Mystery Missile Launch Explained

Yesterday the coastal California sky-watching community was abuzz with rumors of a mysterious missile firing, apparently from underwater.  This exhausted and waterlogged reporter has gone deep, literally, to bring you this amazing story.

Contrary to official reports claiming that the contrail came from an ordinary jet plane, I have discovered that it was an actual missile launch from a privately owned, used US Navy submarine.  Coincidentally, I was in the San Francisco Bay practicing ski-boat acrobatics, and so was conveniently close to the action.

Before I reveal the truth, however, I must set the scene, which involves connecting some seemingly disparate dots.  According to a Wall Street Journal law blog, a multi-billion dollar dispute between rival software behemoths Oracle and SAP is being called the “Tech Trial of the Century”.  The German enterprise resource management software firm SAP stole software – top executives have admitted this – from Oracle, a US firm.  Oracle is in court to force SAP to cough up $2 billion, which is what they claim the stolen software was worth.

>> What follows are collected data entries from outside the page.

theorem blocksStart_within (s : State) : Within [.regs, .core, .pat, .xp, .vl, .mac, .ref] s (blocksStart s) := by
  unfold blocksStart
  repeat' first
    | intro _
    | (with_reducible assumption)
    | (with_reducible exact Within.refl _ _)
    | (show Area.sub _ _ = true; rfl)
    | (extract_lets +onlyGivenNames t; first | (refine Within.cut [.regs, .core, .pat, .xp, .vl, .mac, .ref] s t (fun h => ?_) ?_; rotate_left; subst t; rotate_right; clear_value t) | clear_value t)
    | (with_reducible apply Within.then (h' := audioStart_within ..))
    | (with_reducible apply Within.then (h' := dpEnable_within ..))
    | (with_reducible apply Within.then (h' := macApplyEn_within ..))
    | (with_reducible apply Within.then (h' := presentMade_within ..))
    | (with_reducible apply Within.then (h' := rxStart_within ..))
    | (with_reducible apply Within.foldl)

theorem checkStep_within (s : State) : Within [.regs, .core, .mram, .pat, .test, .img, .upd, .xp, .vl, .q, .eng, .comp, .flow, .aud, .mac, .ref, .time, .pair, .fresh] s (checkStep s) := by
  unfold checkStep
  repeat' first
    | (with_reducible assumption)
    | (with_reducible exact Within.refl _ _)
    | (show Area.sub _ _ = true; rfl)
    | (extract_lets +onlyGivenNames t; first | (refine Within.cut [.regs, .core, .mram, .pat, .test, .img, .upd, .xp, .vl, .q, .eng, .comp, .flow, .aud, .mac, .ref, .time, .pair, .fresh] s t (fun h => ?_) ?_; rotate_left; subst t; rotate_right; clear_value t) | clear_value t)
    | (with_reducible apply Within.then (h' := attemptFail_within ..))
    | (with_reducible apply Within.then (h' := enterSafe_within ..))
    | (with_reducible apply Within.then (h' := setStep_within ..))
    | (with_reducible apply Within.ite)
    | split

theorem bridgeCond_within (s : State) : Within [.regs, .core, .pat] s (bridgeCond s) := by
  unfold bridgeCond
  repeat' first
    | (with_reducible assumption)
    | (with_reducible exact Within.refl _ _)
    | (show Area.sub _ _ = true; rfl)
    | (extract_lets +onlyGivenNames t; first | (refine Within.cut [.regs, .core, .pat] s t (fun h => ?_) ?_; rotate_left; subst t; rotate_right; clear_value t) | clear_value t)
    | (with_reducible apply Within.then (h' := condSet_within ..))
    | (with_reducible apply Within.then (h' := fset_within ..))
    | (with_reducible apply Within.ite)
    | split

theorem clockCond_within (s : State) : Within [.regs, .core, .pat] s (clockCond s) := by
  unfold clockCond
  repeat' first
    | (with_reducible assumption)
    | (with_reducible exact Within.refl _ _)
    | (show Area.sub _ _ = true; rfl)
    | (with_reducible apply Within.then (h' := condBegin_within ..))
    | (with_reducible apply Within.then (h' := condEnd_within ..))
    | (with_reducible apply Within.ite)
    | split

theorem planeStart_within (a0) (s : State) : Within [.regs, .core, .ref] s (planeStart a0 s) := by
  unfold planeStart
  repeat' first
    | intro _
    | (with_reducible assumption)
    | (with_reducible exact Within.refl _ _)
    | (show Area.sub _ _ = true; rfl)
    | (extract_lets +onlyGivenNames t; first | (refine Within.cut [.regs, .core, .ref] s t (fun h => ?_) ?_; rotate_left; subst t; rotate_right; clear_value t) | clear_value t)
    | (with_reducible apply Within.then (h' := entStat_within ..))
    | (with_reducible apply Within.then (h' := setPlaneState_within ..))
    | (with_reducible apply Within.ite)
    | (with_reducible apply Within.foldl)
    | split

theorem enterService_within (a0) (s : State) : Within [.regs, .core, .mram, .pat, .test, .upd, .xp, .vl, .mac, .ref, .time, .fresh] s (enterService a0 s) := by
  unfold enterService
  repeat' first
    | intro _
    | (with_reducible assumption)
    | (with_reducible exact Within.refl _ _)
    | (show Area.sub _ _ = true; rfl)
    | (extract_lets +onlyGivenNames t; first | (refine Within.cut [.regs, .core, .mram, .pat, .test, .upd, .xp, .vl, .mac, .ref, .time, .fresh] s t (fun h => ?_) ?_; rotate_left; subst t; rotate_right; clear_value t) | clear_value t)
    | (with_reducible apply Within.then (h' := blocksStart_within ..))
    | (with_reducible apply Within.then (h' := bootDone_within ..))
    | (with_reducible apply Within.then (h' := bridgeCond_within ..))
    | (with_reducible apply Within.then (h' := clockCond_within ..))
    | (with_reducible apply Within.then (h' := heldClear_within ..))
    | (with_reducible apply Within.then (h' := leaveTest_within ..))
    | (with_reducible apply Within.then (h' := otChoose_within ..))
    | (with_reducible apply Within.then (h' := pairStat_within ..))
    | (with_reducible apply Within.then (h' := planeStart_within ..))
    | (with_reducible apply Within.then (h' := refFollow_within ..))
    | (with_reducible apply Within.then (h' := refreshPins_within ..))
    | (with_reducible apply Within.then (h' := setMode_within ..))
    | (with_reducible apply Within.then (h' := setStep_within ..))
    | (with_reducible apply Within.then (h' := startWaiting_within ..))
    | (with_reducible apply Within.foldl)
    | refine Within.upd (h := ?_)

theorem restoreItem_within (a0) (s : State) : Within [.regs] s (restoreItem a0 s).1 := by
  unfold restoreItem
  repeat' first
    | (with_reducible assumption)
    | (with_reducible exact Within.refl _ _)
    | (show Area.sub _ _ = true; rfl)
    | (extract_lets +onlyGivenNames t; first | (refine Within.cut [.regs] s t (fun h => ?_) ?_; rotate_left; subst t; rotate_right; clear_value t) | (refine Within.cut [.regs] s t.1 (fun h => ?_) ?_; rotate_left; subst t; rotate_right; clear_value t) | clear_value t)
    | (with_reducible apply Within.then (h' := fset_within ..))
    | (with_reducible apply Within.then (h' := rsetN_within ..))
    | (with_reducible apply Within.then (h' := setAudRoute_within ..))
    | (with_reducible apply Within.ite)
    | (with_reducible apply Within.iteFst)
    | split

theorem restoreAll_within (a0) (s : State) : Within [.regs] s (restoreAll a0 s).1 := by
  unfold restoreAll
  repeat' first
    | intro _
    | (with_reducible assumption)
    | (with_reducible exact Within.refl _ _)
    | (show Area.sub _ _ = true; rfl)
    | (extract_lets +onlyGivenNames t; first | (refine Within.cut [.regs] s t (fun h => ?_) ?_; rotate_left; subst t; rotate_right; clear_value t) | (refine Within.cut [.regs] s t.1 (fun h => ?_) ?_; rotate_left; subst t; rotate_right; clear_value t) | clear_value t)
    | (with_reducible apply Within.then (h' := restoreItem_within ..))
    | (with_reducible apply Within.foldl)
    | (with_reducible apply Within.foldlFst)

theorem keepRestore_within (s : State) : Within [.regs, .core, .mram, .pat] s (keepRestore s) := by
  unfold keepRestore
  repeat' first
    | (with_reducible assumption)
    | (with_reducible exact Within.refl _ _)
    | (show Area.sub _ _ = true; rfl)
    | (extract_lets +onlyGivenNames t; first | (refine Within.cut [.regs, .core, .mram, .pat] s t (fun h => ?_) ?_; rotate_left; subst t; rotate_right; clear_value t) | (refine Within.cut [.regs, .core, .mram, .pat] s t.1 (fun h => ?_) ?_; rotate_left; subst t; rotate_right; clear_value t) | clear_value t)
    | (with_reducible apply Within.then (h' := logEvent_within ..))
    | (with_reducible apply Within.then (h' := mramScan_within ..))
    | (with_reducible apply Within.then (h' := patStat_within ..))
    | (with_reducible apply Within.then (h' := raise_within ..))
    | (with_reducible apply Within.then (h' := restoreAll_within ..))
    | (with_reducible apply Within.then (h' := rsetN_within ..))
    | (with_reducible apply Within.ite)
    | (with_reducible apply Within.iteFst)
    | split
    | refine Within.upd (h := ?_)

theorem restoreStep_within (s : State) : Within [.regs, .core, .mram, .pat, .test, .img, .upd, .xp, .vl, .q, .eng, .comp, .flow, .aud, .mac, .ref, .time, .pair, .fresh] s (restoreStep s) := by
  unfold restoreStep
  repeat' first
    | (with_reducible assumption)
    | (with_reducible exact Within.refl _ _)
    | (show Area.sub _ _ = true; rfl)
    | (extract_lets +onlyGivenNames t; first | (refine Within.cut [.regs, .core, .mram, .pat, .test, .img, .upd, .xp, .vl, .q, .eng, .comp, .flow, .aud, .mac, .ref, .time, .pair, .fresh] s t (fun h => ?_) ?_; rotate_left; subst t; rotate_right; clear_value t) | clear_value t)
    | (with_reducible apply Within.then (h' := enterSafe_within ..))
    | (with_reducible apply Within.then (h' := enterService_within ..))
    | (with_reducible apply Within.then (h' := keepRestore_within ..))
    | (with_reducible apply Within.ite)
    | split

theorem enterReset_within (s : State) : Within [.regs, .core, .flash, .settings, .pat, .fab, .test, .img, .upd, .xp, .vl, .q, .eng, .comp, .flow, .aud, .mac, .ref, .time, .pair] s (enterReset s) := by
  unfold enterReset
  repeat' first
    | (with_reducible assumption)
    | (with_reducible exact Within.refl _ _)
    | (show Area.sub _ _ = true; rfl)
    | (extract_lets +onlyGivenNames t; first | (refine Within.cut [.regs, .core, .flash, .settings, .pat, .fab, .test, .img, .upd, .xp, .vl, .q, .eng, .comp, .flow, .aud, .mac, .ref, .time, .pair] s t (fun h => ?_) ?_; rotate_left; subst t; rotate_right; clear_value t) | clear_value t)
    | (with_reducible apply Within.then (h' := masterReset_within ..))
    | (with_reducible apply Within.then (h' := refreshPins_within ..))
    | (with_reducible apply Within.then (h' := resetBlocks_within ..))
    | (with_reducible apply Within.then (h' := rsetN_within ..))
    | (with_reducible apply Within.then (h' := setMode_within ..))
    | refine Within.upd (h := ?_)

SAP, on the other hand, figures that a slap on the wrist is more justifiable, something more in the paltry $40 million range.  The personalities in this boxing ring of business are as out-sized as the dollar amounts, and the relationship between the two men is acrimonious at best.  Oracle’s chief, Lawrence Ellison, has the 6th biggest ego in the world, and is worth roughly $27 billion; Léo Apotheker, the head of SAP at the time of the alleged transgression (but now the head of Hewlett-Packard), and the owner of a German castle stuffed with Euros, wrote ‘olive branch’ letters a year ago that threw gasoline on Ellison’s competitive fires.

Much of Ellison’s fortunes have been spent on exotic sailing vessels to race in the America’s Cup, a 160-year old international sailing regatta.  At one point Mr. Ellison attempted to buy the Atlantic Ocean, but Cup officials judged that it would give the United States too much of an advantage.  Ellison owns many yachts and exotic oceangoing craft, including a used US Navy submarine.

Mr. Apotheker, or rather Herr Apotheker, boasts a great-grandfather who was an admiral in the Nazi German navy, the Kriegsmarine.  My investigative sleuthing revealed that Apotheker traveled to the San Francisco Bay area via his U-boat, since the federal court case is being held in nearby Oakland.

When Ellison, performing maneuvers in his SS Smasher, discovered that Apotheker was in nearby waters in his Type-212 submarine, the Sauerkraut, Ellison went ballistic and fired, well, a ballistic missile at him.  It turns out that he had intended to fire a torpedo, but had hit the wrong button, since the operator’s manual for his submarine had been stolen from a German website, and was of course in German.  When the Smasher surfaced, I swam over and had a little chat with Larry, who agreed that it was a bit of a public relations gaff.  I suggested he call Charlie Sheen’s firm, and he thanked me as he slammed shut the hatch and began to submerge.

There is no way to explain human cravings, but when I got back to Fisherman’s Wharf, I found a deli and ordered a sub.  The Italian kind.